━━━ AVAILABLE DATA ━━━
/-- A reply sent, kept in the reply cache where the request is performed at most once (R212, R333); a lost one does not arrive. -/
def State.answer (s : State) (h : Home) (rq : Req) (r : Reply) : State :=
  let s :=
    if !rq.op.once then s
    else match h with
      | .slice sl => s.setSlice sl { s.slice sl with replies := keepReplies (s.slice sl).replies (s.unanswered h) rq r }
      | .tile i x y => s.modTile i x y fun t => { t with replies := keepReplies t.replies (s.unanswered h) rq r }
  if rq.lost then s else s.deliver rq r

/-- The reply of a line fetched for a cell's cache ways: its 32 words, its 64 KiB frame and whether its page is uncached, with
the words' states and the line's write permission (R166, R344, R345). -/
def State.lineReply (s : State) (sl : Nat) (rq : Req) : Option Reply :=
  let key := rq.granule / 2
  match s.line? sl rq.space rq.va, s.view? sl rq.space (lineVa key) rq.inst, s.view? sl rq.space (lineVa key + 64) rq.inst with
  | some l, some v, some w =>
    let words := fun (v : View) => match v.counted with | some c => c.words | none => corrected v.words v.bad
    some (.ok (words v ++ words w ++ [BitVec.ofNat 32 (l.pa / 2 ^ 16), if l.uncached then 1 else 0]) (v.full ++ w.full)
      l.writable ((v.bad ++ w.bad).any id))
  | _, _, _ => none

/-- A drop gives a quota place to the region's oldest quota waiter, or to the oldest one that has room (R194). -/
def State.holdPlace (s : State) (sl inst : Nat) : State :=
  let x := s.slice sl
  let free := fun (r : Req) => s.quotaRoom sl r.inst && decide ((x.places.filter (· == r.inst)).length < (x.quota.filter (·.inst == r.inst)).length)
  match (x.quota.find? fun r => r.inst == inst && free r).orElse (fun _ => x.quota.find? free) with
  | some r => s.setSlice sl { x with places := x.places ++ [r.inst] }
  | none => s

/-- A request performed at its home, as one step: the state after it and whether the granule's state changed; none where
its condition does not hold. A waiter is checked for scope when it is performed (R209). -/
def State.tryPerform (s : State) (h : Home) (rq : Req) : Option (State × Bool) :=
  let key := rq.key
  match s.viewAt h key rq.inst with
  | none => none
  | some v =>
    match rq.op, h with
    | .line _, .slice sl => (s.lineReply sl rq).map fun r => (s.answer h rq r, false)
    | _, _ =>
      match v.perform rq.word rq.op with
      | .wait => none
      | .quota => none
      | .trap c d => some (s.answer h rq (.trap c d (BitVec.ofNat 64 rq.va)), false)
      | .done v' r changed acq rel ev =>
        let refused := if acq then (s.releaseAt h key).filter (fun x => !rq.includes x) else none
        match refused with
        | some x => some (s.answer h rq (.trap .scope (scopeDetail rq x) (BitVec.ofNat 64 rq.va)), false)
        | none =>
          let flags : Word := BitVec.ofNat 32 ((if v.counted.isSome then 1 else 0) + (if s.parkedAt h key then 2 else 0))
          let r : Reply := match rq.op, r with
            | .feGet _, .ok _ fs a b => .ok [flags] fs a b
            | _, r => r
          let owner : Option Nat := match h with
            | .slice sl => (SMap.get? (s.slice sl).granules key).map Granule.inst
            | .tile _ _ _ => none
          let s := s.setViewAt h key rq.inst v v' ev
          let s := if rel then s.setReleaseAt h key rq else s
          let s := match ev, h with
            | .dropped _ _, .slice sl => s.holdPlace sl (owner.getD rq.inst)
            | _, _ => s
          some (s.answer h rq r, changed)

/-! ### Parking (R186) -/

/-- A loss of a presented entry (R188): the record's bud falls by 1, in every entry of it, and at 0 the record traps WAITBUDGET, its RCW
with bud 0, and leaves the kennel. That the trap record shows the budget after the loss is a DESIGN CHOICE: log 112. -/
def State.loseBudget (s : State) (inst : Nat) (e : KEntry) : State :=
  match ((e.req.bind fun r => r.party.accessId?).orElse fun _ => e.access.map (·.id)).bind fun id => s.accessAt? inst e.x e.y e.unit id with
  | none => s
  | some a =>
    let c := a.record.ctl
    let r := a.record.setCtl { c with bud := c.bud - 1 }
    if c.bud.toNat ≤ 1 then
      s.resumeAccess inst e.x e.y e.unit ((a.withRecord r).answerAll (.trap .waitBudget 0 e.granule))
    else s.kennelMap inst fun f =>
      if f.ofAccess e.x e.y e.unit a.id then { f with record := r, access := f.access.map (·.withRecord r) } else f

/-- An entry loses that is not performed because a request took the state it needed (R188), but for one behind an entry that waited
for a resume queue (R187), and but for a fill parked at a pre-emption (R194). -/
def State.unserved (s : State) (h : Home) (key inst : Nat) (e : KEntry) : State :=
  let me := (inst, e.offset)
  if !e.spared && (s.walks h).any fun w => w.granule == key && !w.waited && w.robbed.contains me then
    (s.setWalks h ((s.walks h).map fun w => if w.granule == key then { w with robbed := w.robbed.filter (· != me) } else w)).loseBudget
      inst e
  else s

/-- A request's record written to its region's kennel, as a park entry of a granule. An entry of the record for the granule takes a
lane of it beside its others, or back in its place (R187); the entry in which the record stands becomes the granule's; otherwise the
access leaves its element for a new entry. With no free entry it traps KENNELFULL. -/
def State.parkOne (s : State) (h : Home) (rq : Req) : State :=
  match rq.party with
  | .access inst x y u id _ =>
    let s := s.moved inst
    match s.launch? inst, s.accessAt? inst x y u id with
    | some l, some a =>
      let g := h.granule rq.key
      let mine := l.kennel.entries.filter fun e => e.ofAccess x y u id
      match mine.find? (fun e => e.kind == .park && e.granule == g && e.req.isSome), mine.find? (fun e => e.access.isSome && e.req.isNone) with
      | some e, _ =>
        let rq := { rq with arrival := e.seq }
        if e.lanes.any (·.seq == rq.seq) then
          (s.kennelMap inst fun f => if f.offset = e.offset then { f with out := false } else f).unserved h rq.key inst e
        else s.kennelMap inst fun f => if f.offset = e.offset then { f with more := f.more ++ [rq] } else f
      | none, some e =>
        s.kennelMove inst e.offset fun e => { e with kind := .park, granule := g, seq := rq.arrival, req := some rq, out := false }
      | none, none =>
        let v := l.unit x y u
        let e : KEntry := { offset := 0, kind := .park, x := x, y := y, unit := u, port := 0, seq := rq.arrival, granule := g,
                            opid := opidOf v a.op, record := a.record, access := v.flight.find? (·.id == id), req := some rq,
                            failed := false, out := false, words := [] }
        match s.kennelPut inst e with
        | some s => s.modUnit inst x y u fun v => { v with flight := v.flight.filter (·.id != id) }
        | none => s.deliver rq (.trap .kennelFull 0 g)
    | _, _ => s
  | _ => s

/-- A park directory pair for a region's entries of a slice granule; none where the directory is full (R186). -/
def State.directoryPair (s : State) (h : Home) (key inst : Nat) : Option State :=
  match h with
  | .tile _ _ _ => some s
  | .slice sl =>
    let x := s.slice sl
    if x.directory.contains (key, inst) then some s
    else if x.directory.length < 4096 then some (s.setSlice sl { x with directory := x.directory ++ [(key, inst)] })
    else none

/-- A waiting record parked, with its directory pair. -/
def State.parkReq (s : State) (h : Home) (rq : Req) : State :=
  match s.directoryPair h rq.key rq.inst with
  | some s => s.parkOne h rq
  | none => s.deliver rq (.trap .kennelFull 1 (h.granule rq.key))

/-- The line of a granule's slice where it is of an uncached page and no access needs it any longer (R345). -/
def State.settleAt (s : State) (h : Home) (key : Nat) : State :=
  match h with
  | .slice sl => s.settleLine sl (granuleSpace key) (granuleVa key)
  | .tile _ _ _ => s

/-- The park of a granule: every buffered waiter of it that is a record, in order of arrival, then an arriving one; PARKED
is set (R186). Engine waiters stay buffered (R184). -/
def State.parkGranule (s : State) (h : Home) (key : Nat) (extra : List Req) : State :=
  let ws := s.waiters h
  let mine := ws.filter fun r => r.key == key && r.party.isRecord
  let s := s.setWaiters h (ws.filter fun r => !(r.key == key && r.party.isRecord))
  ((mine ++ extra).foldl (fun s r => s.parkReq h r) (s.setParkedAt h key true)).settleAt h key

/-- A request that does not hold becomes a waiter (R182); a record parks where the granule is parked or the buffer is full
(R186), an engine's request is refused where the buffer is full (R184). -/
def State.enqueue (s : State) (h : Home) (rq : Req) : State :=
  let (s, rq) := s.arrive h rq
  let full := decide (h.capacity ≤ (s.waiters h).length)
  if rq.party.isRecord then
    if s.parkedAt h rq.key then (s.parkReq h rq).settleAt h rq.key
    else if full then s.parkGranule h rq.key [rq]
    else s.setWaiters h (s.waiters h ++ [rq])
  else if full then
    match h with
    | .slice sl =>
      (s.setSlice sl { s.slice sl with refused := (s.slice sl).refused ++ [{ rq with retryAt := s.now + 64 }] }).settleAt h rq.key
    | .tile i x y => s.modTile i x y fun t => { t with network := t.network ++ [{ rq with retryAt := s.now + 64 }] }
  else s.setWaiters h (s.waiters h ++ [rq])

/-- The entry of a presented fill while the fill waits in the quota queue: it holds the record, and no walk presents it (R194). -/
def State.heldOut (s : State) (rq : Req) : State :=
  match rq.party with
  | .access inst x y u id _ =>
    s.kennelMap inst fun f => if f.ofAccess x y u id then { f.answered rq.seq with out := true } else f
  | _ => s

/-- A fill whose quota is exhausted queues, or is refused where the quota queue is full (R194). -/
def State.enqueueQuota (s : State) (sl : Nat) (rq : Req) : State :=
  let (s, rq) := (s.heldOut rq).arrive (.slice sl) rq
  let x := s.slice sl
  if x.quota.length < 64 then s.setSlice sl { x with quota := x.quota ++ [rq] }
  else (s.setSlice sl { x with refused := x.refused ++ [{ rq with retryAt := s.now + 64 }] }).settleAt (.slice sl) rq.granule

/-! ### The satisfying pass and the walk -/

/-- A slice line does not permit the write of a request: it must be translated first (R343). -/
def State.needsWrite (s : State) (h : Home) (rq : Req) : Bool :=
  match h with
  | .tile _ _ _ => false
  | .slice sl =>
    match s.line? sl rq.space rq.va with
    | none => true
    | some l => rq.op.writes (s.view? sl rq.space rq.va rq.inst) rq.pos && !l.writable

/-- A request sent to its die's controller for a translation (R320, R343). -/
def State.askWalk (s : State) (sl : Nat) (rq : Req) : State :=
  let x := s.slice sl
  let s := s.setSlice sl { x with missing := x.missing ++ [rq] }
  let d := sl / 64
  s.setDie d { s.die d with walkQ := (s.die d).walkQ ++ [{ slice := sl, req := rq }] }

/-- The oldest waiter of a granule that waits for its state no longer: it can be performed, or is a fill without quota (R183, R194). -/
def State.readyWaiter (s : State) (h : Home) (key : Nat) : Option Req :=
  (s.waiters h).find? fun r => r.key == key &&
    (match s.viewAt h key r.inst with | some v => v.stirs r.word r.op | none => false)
━━━
━━━ AVAILABLE DATA ━━━
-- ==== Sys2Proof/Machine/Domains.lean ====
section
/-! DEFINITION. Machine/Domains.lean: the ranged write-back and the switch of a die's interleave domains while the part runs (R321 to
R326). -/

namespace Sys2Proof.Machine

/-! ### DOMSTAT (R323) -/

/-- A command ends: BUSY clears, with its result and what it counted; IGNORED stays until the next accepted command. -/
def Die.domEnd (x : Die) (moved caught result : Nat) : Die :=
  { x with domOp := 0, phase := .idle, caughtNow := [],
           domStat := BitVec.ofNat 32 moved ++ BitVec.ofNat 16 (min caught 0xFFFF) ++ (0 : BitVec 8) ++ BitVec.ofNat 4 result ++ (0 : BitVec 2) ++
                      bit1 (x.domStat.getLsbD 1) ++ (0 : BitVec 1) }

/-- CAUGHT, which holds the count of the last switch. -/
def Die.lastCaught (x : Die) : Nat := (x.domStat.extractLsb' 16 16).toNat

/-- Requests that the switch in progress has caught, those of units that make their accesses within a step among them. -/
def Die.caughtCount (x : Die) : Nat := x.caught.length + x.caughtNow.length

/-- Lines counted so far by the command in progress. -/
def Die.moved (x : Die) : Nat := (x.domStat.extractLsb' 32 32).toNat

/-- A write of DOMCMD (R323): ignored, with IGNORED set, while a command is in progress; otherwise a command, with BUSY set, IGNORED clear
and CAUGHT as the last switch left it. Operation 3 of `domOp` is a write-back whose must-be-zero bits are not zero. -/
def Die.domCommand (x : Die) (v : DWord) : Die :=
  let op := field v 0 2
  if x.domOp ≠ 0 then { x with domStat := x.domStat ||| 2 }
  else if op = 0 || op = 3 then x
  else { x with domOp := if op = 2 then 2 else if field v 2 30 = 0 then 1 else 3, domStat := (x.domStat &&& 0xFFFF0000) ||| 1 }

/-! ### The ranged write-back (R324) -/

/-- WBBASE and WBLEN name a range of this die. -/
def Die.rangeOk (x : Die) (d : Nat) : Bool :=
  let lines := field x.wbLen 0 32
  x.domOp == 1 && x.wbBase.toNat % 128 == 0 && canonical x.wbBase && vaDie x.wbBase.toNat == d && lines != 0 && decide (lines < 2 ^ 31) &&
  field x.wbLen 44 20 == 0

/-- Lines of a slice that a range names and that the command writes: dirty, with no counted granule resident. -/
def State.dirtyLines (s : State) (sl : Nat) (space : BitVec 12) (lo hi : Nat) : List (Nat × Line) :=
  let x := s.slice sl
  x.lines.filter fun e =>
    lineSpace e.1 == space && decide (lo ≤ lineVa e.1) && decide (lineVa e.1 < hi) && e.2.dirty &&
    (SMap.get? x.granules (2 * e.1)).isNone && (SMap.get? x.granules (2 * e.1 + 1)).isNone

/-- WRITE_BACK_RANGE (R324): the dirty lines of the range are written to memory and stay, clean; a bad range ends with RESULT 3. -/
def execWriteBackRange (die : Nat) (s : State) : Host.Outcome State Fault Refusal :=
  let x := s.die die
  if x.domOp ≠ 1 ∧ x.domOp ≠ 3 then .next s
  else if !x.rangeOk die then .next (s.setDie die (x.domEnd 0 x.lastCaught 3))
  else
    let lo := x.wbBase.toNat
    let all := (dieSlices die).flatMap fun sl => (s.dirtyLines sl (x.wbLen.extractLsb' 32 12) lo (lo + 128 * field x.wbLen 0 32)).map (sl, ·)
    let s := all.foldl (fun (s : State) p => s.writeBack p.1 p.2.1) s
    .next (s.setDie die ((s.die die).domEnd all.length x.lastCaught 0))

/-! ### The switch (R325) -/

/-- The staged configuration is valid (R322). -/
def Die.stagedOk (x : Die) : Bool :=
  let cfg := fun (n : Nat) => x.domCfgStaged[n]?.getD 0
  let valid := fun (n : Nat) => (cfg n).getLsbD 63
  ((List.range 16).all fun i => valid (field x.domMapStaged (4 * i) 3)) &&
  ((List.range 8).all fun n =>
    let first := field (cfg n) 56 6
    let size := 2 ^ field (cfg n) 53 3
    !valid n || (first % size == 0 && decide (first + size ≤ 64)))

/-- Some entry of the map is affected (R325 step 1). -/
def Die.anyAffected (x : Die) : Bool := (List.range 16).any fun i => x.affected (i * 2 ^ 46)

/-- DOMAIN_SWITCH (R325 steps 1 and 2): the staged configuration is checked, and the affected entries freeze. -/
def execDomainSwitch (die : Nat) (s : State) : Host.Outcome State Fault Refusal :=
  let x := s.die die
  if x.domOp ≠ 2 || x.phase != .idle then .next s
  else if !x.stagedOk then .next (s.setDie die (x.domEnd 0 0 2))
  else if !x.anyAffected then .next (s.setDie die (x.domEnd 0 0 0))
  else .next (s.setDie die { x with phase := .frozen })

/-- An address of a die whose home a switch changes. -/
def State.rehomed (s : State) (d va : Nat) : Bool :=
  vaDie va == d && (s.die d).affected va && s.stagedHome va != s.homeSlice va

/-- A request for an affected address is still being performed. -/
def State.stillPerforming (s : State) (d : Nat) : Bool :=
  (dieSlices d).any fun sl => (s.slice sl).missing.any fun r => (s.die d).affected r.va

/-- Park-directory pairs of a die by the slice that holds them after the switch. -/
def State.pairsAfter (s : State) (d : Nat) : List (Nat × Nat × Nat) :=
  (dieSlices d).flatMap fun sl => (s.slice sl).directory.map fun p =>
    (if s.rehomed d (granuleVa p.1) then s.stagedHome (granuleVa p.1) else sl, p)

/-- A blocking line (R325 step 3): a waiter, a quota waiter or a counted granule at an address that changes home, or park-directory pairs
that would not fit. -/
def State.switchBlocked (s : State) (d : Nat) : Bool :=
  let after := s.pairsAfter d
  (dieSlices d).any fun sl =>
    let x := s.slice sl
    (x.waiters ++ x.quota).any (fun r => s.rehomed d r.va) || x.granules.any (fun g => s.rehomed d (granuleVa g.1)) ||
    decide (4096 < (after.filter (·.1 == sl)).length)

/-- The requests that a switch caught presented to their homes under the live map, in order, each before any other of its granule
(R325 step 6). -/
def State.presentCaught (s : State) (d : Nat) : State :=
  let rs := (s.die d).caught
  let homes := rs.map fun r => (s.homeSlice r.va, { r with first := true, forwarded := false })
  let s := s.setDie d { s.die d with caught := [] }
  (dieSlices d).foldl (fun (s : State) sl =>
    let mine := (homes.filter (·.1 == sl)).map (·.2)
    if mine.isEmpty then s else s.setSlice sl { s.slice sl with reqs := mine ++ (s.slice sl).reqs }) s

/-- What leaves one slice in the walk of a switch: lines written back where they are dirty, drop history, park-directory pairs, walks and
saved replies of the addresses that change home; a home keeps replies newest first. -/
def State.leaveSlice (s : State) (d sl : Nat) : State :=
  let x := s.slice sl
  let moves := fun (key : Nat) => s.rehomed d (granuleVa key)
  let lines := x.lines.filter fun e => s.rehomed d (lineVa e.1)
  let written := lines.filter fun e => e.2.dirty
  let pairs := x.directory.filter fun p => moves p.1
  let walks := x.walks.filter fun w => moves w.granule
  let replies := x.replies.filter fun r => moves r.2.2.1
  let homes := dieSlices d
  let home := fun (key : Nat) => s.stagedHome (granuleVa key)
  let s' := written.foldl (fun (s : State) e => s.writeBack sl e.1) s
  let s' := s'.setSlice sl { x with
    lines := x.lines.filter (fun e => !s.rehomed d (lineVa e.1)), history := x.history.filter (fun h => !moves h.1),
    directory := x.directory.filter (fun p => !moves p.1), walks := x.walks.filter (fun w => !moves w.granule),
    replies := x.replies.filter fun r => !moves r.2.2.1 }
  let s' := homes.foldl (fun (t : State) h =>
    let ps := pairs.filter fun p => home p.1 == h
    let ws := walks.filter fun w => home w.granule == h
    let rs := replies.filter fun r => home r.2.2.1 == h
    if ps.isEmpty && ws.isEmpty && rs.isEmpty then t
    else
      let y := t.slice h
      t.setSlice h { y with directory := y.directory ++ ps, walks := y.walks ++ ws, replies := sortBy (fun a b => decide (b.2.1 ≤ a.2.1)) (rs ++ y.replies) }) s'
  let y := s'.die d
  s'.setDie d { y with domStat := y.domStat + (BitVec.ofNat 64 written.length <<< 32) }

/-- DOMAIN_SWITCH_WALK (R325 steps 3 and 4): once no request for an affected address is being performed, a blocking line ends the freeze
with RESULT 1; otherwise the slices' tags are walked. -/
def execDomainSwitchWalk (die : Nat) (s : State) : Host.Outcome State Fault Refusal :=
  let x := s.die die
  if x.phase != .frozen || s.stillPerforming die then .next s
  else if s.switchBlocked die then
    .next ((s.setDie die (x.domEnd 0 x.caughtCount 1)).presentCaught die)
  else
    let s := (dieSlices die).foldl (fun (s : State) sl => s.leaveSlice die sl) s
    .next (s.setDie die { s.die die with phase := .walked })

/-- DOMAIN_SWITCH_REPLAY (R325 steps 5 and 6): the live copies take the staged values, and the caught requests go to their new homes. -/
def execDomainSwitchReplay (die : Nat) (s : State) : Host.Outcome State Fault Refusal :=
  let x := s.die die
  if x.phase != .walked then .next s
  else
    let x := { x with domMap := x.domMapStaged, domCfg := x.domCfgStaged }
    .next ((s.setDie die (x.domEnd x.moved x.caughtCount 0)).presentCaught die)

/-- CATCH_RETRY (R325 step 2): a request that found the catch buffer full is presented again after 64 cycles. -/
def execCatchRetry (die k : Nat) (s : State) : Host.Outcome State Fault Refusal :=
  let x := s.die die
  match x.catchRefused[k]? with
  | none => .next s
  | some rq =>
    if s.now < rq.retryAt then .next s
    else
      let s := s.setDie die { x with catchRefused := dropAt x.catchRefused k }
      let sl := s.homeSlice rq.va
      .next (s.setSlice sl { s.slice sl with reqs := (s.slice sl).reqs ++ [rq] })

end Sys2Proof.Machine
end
━━━
> [PROBLEM TO WORK ON] Among the entries above, find the line with "if e.lanes.any (·.seq == rq.seq) then" and the line with "let e : KEntry"; give again exactly these two lines and all lines between them.

> [EXERCISE ANSWER]
        if e.lanes.any (·.seq == rq.seq) then
          (s.kennelMap inst fun f => if f.offset = e.offset then { f with out := false } else f).unserved h rq.key inst e
        else s.kennelMap inst fun f => if f.offset = e.offset then { f with more := f.more ++ [rq] } else f
      | none, some e =>
        s.kennelMove inst e.offset fun e => { e with kind := .park, granule := g, seq := rq.arrival, req := some rq, out := false }
      | none, none =>
        let v := l.unit x y u
        let e : KEntry := { offset := 0, kind := .park, x := x, y := y, unit := u, port := 0, seq := rq.arrival, granule := g,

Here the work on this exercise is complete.